A gangly handsome boy, or young man, more likely. White skin and dark hair. Eyes almost too large in an angular face that he may have to start shaving soon – but untrue, for the High Priestess had told her this spy was a woman who could change her appearance. Change her appearance considerably. This spy was undoubtedly infused with nanorobots. It would change her appearance and make her incredibly resilient. May even slightly increase her own senses and abilities. Hearing. Sight. Speed. Strength. If what the High Priestess said was true, that this girl’s adoptive grandfathers had powered a magic wall into her, as she had called it. If a regeneration alcove had been dumped into the poor girl as a child, and she had lived, then these attributes could be possible.
“What can it do… what is it for?”
“I don’t know. I’m supposed to take it to the Central City.”
She finally got to see the new Empress. The woman never spoke without anyone around her, and other than in the pub, and arriving on the barge, Adoria didn’t know who this woman was. The woman that held the future of civilization in her hands. She wore the long white robe of the sisterhood, and she did look uncomfortable. Sweating. Her eyes were that of an albino and her red-white hair was shorn to stand straight up, like a military flat-top haircut. The muscles of her neck were heavy and thick. Her neck was as broad across as her heavy jawline and she had a wicked scar across her forehead. Heavy muscled hands drew back from the orb as it settled to the tabletop.
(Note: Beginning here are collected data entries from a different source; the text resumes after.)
-- ==== Sys2Proof/Laws/Store.lean ====
section
/-!
SUPPORT. Sparse stores: a read after a write, a write elsewhere, and the canonical form, which every write keeps.
-/
namespace Sys2Proof.Machine

variable {w : Nat}

/-! ## Reads -/

theorem spGet_spDel (m : Sparse w) (k j : Nat) : spGet (spDel m k) j = if j = k then 0 else spGet m j := by
  induction m with
  | nil => simp [spDel, spGet]
  | cons e t ih =>
    obtain ⟨a, v⟩ := e
    by_cases ha : a = k
    · by_cases hj : j = k
      · subst hj
        simpa [spDel, ha] using ih
      · have hk : ¬ k = j := fun h => hj h.symm
        simp [spDel, spGet, ha, ih, hj, hk]
    · by_cases hj : a = j
      · have hk : ¬ j = k := fun h => ha (hj.trans h)
        simp [spDel, spGet, hj, hk]
      · simp [spDel, spGet, ha, hj, ih]

theorem spGet_spIns (m : Sparse w) (k j : Nat) (v : BitVec w) :
    spGet (spIns m k v) j = if j = k then v else spGet m j := by
  induction m with
  | nil =>
    by_cases h : j = k
    · simp [spIns, spGet, h]
    · have h' : ¬ k = j := fun e => h e.symm
      simp [spIns, spGet, h, h']
  | cons e t ih =>
    obtain ⟨a, x⟩ := e
    unfold spIns
    split
    · by_cases h : j = k
      · simp [spGet, h]
      · have h' : ¬ k = j := fun e => h e.symm
        simp [spGet, h, h']
    · split
      · rename_i h1 h2
        by_cases h : j = k
        · simp [spGet, h]
        · have h' : ¬ k = j := fun e => h e.symm
          simp [spGet, h, h', h2]
      · rename_i h1 h2
        by_cases ha : a = j
        · have h' : ¬ j = k := fun e => h2 (ha.trans e)
          simp [spGet, ha, h']
        · simp [spGet, ha, ih]

/-- A read of a key gives what was written there last. -/
theorem spGet_spSet (m : Sparse w) (k j : Nat) (v : BitVec w) :
    spGet (spSet m k v) j = if j = k then v else spGet m j := by
  unfold spSet
  split
  · rename_i h
    rw [spGet_spDel, h]
  · exact spGet_spIns m k j v

@[simp] theorem spGet_spSet_same (m : Sparse w) (k : Nat) (v : BitVec w) : spGet (spSet m k v) k = v := by
  simp [spGet_spSet]
theorem spGet_spSet_other (m : Sparse w) {k j : Nat} (h : j ≠ k) (v : BitVec w) : spGet (spSet m k v) j = spGet m j := by
  simp [spGet_spSet, h]

theorem spGet_spClear (m : Sparse w) (lo hi j : Nat) :
    spGet (spClear m lo hi) j = if lo ≤ j ∧ j < hi then 0 else spGet m j := by
  induction m with
  | nil => simp [spClear, spGet]
  | cons e t ih =>
    obtain ⟨a, v⟩ := e
    by_cases ha : lo ≤ a ∧ a < hi
    · by_cases hj : a = j
      · subst hj
        simp [spClear, ha, ih]
      · simp [spClear, ha, ih, spGet, hj]
    · by_cases hj : a = j
      · subst hj
        simp [spClear, ha, spGet]
      · simp [spClear, ha, spGet, hj, ih]

/-! ## Bytes in little-endian order (R122) -/

/-- A write of `n` bytes leaves every byte outside them. -/
theorem spGet_writeLE_outside (n : Nat) : ∀ (m : Sparse 8) (a v j : Nat), j < a ∨ a + n ≤ j →
    spGet (writeLE m a n v) j = spGet m j := by
  induction n with
  | zero => intro m a v j _; rfl
  | succ k ih =>
    intro m a v j h
    rw [writeLE, ih _ _ _ _ (by omega), spGet_spSet_other _ (by omega)]

theorem readLE_writeLE_outside (n k : Nat) : ∀ (m : Sparse 8) (a v b : Nat), b + k ≤ a ∨ a + n ≤ b →
    readLE (writeLE m a n v) b k = readLE m b k := by
  induction k with
  | zero => intro m a v b _; rfl
  | succ k ih =>
    intro m a v b h
    rw [readLE, readLE, spGet_writeLE_outside _ _ _ _ _ (by omega), ih _ _ _ _ (by omega)]

/-- `n` bytes written at an address read back there. -/
theorem readLE_writeLE (n : Nat) : ∀ (m : Sparse 8) (a v : Nat), readLE (writeLE m a n v) a n = v % 256 ^ n := by
  induction n with
  | zero => intro m a v; simp [readLE, Nat.mod_one]
  | succ k ih =>
    intro m a v
    rw [readLE, writeLE, spGet_writeLE_outside _ _ _ _ _ (by omega), spGet_spSet_same, ih]
    rw [BitVec.toNat_ofNat, Nat.pow_succ' (n := k)]
    exact (Nat.mod_mul (x := v) (a := 256) (b := 256 ^ k)).symm

theorem readLE_lt (n : Nat) : ∀ (m : Sparse 8) (a : Nat), readLE m a n < 256 ^ n := by
  induction n with
  | zero => intro m a; simp [readLE]
  | succ k ih =>
    intro m a
    have h1 := ih m (a + 1)
    have h2 := (spGet m a).isLt
    rw [readLE, Nat.pow_succ']
    omega

/-! ## The canonical form -/

theorem spWfFrom_mono (m : Sparse w) {lo lo' : Nat} (h : lo' ≤ lo) (hw : spWfFrom lo m = true) : spWfFrom lo' m = true := by
  cases m with
  | nil => rfl
  | cons e t =>
    obtain ⟨k, v⟩ := e
    simp only [spWfFrom, Bool.and_eq_true, decide_eq_true_eq, bne_iff_ne] at hw ⊢
    exact ⟨⟨by omega, hw.1.2⟩, hw.2⟩

/-- Dropping entries keeps the form. -/
theorem spWfFrom_filter (p : Nat × BitVec w → Bool) (m : Sparse w) : ∀ lo, spWfFrom lo m = true →
    spWfFrom lo (m.filter p) = true := by
  induction m with
  | nil => intro lo _; rfl
  | cons e t ih =>
    obtain ⟨k, v⟩ := e
    intro lo h
    simp only [spWfFrom, Bool.and_eq_true, decide_eq_true_eq] at h
    rw [List.filter_cons]
    split
    · simp only [spWfFrom, Bool.and_eq_true, decide_eq_true_eq]
      exact ⟨h.1, ih _ h.2⟩
    · exact spWfFrom_mono _ (by omega) (ih _ h.2)

theorem spDel_eq_filter (m : Sparse w) (k : Nat) : spDel m k = m.filter fun e => e.1 != k := by
  induction m with
  | nil => rfl
  | cons e t ih =>
    obtain ⟨a, v⟩ := e
    by_cases h : a = k <;> simp [spDel, h, ih]

theorem spClear_eq_filter (m : Sparse w) (lo hi : Nat) :
    spClear m lo hi = m.filter fun e => !(decide (lo ≤ e.1) && decide (e.1 < hi)) := by
  induction m with
  | nil => rfl
  | cons e t ih =>
    obtain ⟨a, v⟩ := e
    rw [List.filter_cons]
    by_cases h : lo ≤ a ∧ a < hi
    · simp [spClear, h, ih]
    · have h' : (!(decide (lo ≤ a) && decide (a < hi))) = true := by simpa [← Bool.decide_and] using h
      simp only [spClear, h, if_false, h', if_true, ih]

theorem spWfFrom_spIns (m : Sparse w) (k : Nat) (v : BitVec w) (hv : v ≠ 0) : ∀ lo, lo ≤ k → spWfFrom lo m = true →
    spWfFrom lo (spIns m k v) = true := by
  induction m with
  | nil =>
    intro lo hl _
    simp only [spIns, spWfFrom, Bool.and_eq_true, decide_eq_true_eq, bne_iff_ne]
    exact ⟨⟨hl, hv⟩, trivial⟩
  | cons e t ih =>
    obtain ⟨a, x⟩ := e
    intro lo hl h
    simp only [spWfFrom, Bool.and_eq_true, decide_eq_true_eq] at h
    unfold spIns
    split
    · rename_i hk
      simp only [spWfFrom, Bool.and_eq_true, decide_eq_true_eq, bne_iff_ne]
      exact ⟨⟨hl, hv⟩, ⟨by omega, by simpa using h.1.2⟩, h.2⟩
    · split
      · rename_i hk ha
        subst ha
        simp only [spWfFrom, Bool.and_eq_true, decide_eq_true_eq, bne_iff_ne]
        exact ⟨⟨hl, hv⟩, h.2⟩
      · rename_i hk ha
        simp only [spWfFrom, Bool.and_eq_true, decide_eq_true_eq]
        exact ⟨h.1, ih _ (by omega) h.2⟩

theorem spWf_filter {m : Sparse w} (h : spWf m = true) (p : Nat × BitVec w → Bool) : spWf (m.filter p) = true :=
  spWfFrom_filter p m 0 h
theorem spWf_spDel {m : Sparse w} (h : spWf m = true) (k : Nat) : spWf (spDel m k) = true := by
  rw [spDel_eq_filter]; exact spWf_filter h _
theorem spWf_spClear {m : Sparse w} (h : spWf m = true) (lo hi : Nat) : spWf (spClear m lo hi) = true := by
  rw [spClear_eq_filter]; exact spWf_filter h _
/-- A write of one key keeps the form. -/
theorem spWf_spSet {m : Sparse w} (h : spWf m = true) (k : Nat) (v : BitVec w) : spWf (spSet m k v) = true := by
  unfold spSet
  split
  · exact spWf_spDel h k
  · rename_i hv
    exact spWfFrom_spIns m k v hv 0 (Nat.zero_le k) h
theorem spWfFrom_append (b : Sparse w) (k : Nat) (hb : spWfFrom k b = true) : ∀ (a : Sparse w) (lo : Nat), lo ≤ k →
    spWfFrom lo a = true → (∀ e ∈ a, e.1 < k) → spWfFrom lo (a ++ b) = true := by
  intro a
  induction a with
  | nil => intro lo hl _ _; exact spWfFrom_mono b hl hb
  | cons e t ih =>
    intro lo hl h hk
    simp only [List.cons_append, spWfFrom, Bool.and_eq_true, decide_eq_true_eq] at h ⊢
    exact ⟨h.1, ih _ (hk e List.mem_cons_self) h.2 fun x hx => hk x (List.mem_cons_of_mem e hx)⟩

theorem spWfFrom_spRun (f : Nat → BitVec w) (k : Nat) (b : Sparse w) (n : Nat) : ∀ i, spWfFrom (k + i + n) b = true →
    spWfFrom (k + i) (spRun f k i n ++ b) = true := by
  induction n with
  | zero => intro i hb; exact hb
  | succ n ih =>
    intro i hb
    have h := ih (i + 1) (by rw [show k + (i + 1) + n = k + i + (n + 1) by omega]; exact hb)
    unfold spRun
    split
    · exact spWfFrom_mono _ (by omega) h
    · rename_i hf
      simp only [List.cons_append, spWfFrom, Bool.and_eq_true, decide_eq_true_eq, bne_iff_ne]
      exact ⟨⟨Nat.le_refl _, hf⟩, h⟩

/-- The entries from a key on, as entries of a store that begins there. -/
theorem spWfFrom_above (m : Sparse w) (k : Nat) : ∀ lo, spWfFrom lo m = true →
    spWfFrom k (m.filter fun e => decide (k ≤ e.1)) = true := by
  induction m with
  | nil => intro lo _; rfl
  | cons e t ih =>
    intro lo h
    simp only [spWfFrom, Bool.and_eq_true, decide_eq_true_eq] at h
    rw [List.filter_cons]
    split
    · rename_i hk
      simp only [spWfFrom, Bool.and_eq_true, decide_eq_true_eq]
      exact ⟨⟨of_decide_eq_true hk, h.1.2⟩, spWfFrom_filter _ t _ h.2⟩
    · exact ih _ h.2

/-- Giving a run of keys the values of a function keeps the form. -/
theorem spWf_spFill {m : Sparse w} (h : spWf m = true) (k n : Nat) (f : Nat → BitVec w) : spWf (spFill m k n f) = true := by
  unfold spFill
  rw [List.append_assoc]
  refine spWfFrom_append _ k (spWfFrom_spRun f k _ n 0 ?_) _ 0 (Nat.zero_le k) (spWfFrom_filter _ m 0 h) fun e he => ?_
  · exact spWfFrom_above m (k + n) 0 h
  · exact of_decide_eq_true (List.mem_filter.mp he).2

/-- A write of bytes keeps the form. -/
theorem spWf_writeLE (n : Nat) : ∀ {m : Sparse 8} (_ : spWf m = true) (a v : Nat), spWf (writeLE m a n v) = true := by
  induction n with
  | zero => intro m h a v; exact h
  | succ k ih => intro m h a v; exact ih (spWf_spSet h a _) _ _

/-! ## Lists by index -/

theorem listGet_listModify {α : Type} (d : α) (f : α → α) : ∀ (l : List α) (n k : Nat),
    listGet d (listModify f l n) k = if k = n ∧ n < l.length then f (listGet d l k) else listGet d l k := by
  intro l
  induction l with
  | nil => intro n k; simp [listModify, listGet]
  | cons x t ih =>
    intro n k
    cases n with
    | zero => cases k <;> simp [listModify, listGet]
    | succ n => cases k <;> simp [listModify, listGet, ih]

@[simp] theorem length_listModify {α : Type} (f : α → α) : ∀ (l : List α) (n : Nat), (listModify f l n).length = l.length := by
  intro l
  induction l with
  | nil => intro n; rfl
  | cons x t ih => intro n; cases n <;> simp [listModify, ih]

@[simp] theorem length_mapIdxFrom {α β : Type} (f : Nat → α → β) : ∀ (l : List α) (n : Nat),
    (mapIdxFrom f n l).length = l.length := by
  intro l
  induction l with
  | nil => intro n; rfl
  | cons x t ih => intro n; simp [mapIdxFrom, ih]

theorem listGet_mapIdxFrom {α : Type} (d : α) (f : Nat → α → α) : ∀ (l : List α) (n k : Nat), k < l.length →
    listGet d (mapIdxFrom f n l) k = f (n + k) (listGet d l k) := by
  intro l
  induction l with
  | nil => intro n k h; simp at h
  | cons x t ih =>
    intro n k h
    cases k with
    | zero => rfl
    | succ k =>
      simp only [mapIdxFrom, listGet]
      rw [ih (n + 1) k (by simpa using h)]
      congr 1
      omega

@[simp] theorem length_mapWhere {α : Type} (p : α → Bool) (f : α → α) (l : List α) : (mapWhere p f l).length = l.length := by
  induction l with
  | nil => rfl
  | cons x t ih => simp [mapWhere, ih]

/-- The first element that passes a test, after the elements that pass it were changed into ones that still pass. -/
theorem findFirst_mapWhere {α : Type} (p : α → Bool) (f : α → α) (hf : ∀ x, p x = true → p (f x) = true) (l : List α) :
    findFirst p (mapWhere p f l) = (findFirst p l).map f := by
  induction l with
  | nil => rfl
  | cons x t ih =>
    by_cases h : p x = true
    · simp [mapWhere, findFirst, h, hf x h]
    · simp [mapWhere, findFirst, h, ih]

/-- A test that changed elements never pass nor passed finds what it found. -/
theorem findFirst_mapWhere_other {α : Type} (p q : α → Bool) (f : α → α) (hq : ∀ x, p x = true → q x = false ∧ q (f x) = false)
    (l : List α) : findFirst q (mapWhere p f l) = findFirst q l := by
  induction l with
  | nil => rfl
  | cons x t ih =>
    by_cases h : p x = true
    · simp [mapWhere, findFirst, h, (hq x h).1, (hq x h).2, ih]
    · simp [mapWhere, findFirst, h, ih]

end Sys2Proof.Machine
end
“Well. Should we look in here for some cards? And if you’re agreeing to not use your sight on me, then I agree not to try to cheat you…”
“YES!” Adoria yelled. She sprang to her feet and drove her palms down onto the table top. “Finally, some god-damned entertainment around here!” She hadn’t heard what had been said next.
Adoria strode back to her desk and addressed the green head sitting there like a mannequin head wig holder on a dressing table.
“Can you simulate that deck of cards they play with?”
The eye glowed its subtle green. “Yes, Professor. As soon as we get a complete set of scans, a deck will be printable.”
“Excellent. Get to it. Scan and print away. I’m going to go have a shower.”
“Should you want the screen and display to be muted.”
“Absolutely not. That shits’ gonna play twenty-four seven until I say otherwise. Maybe I can actually get some sleep if I think other people are around.”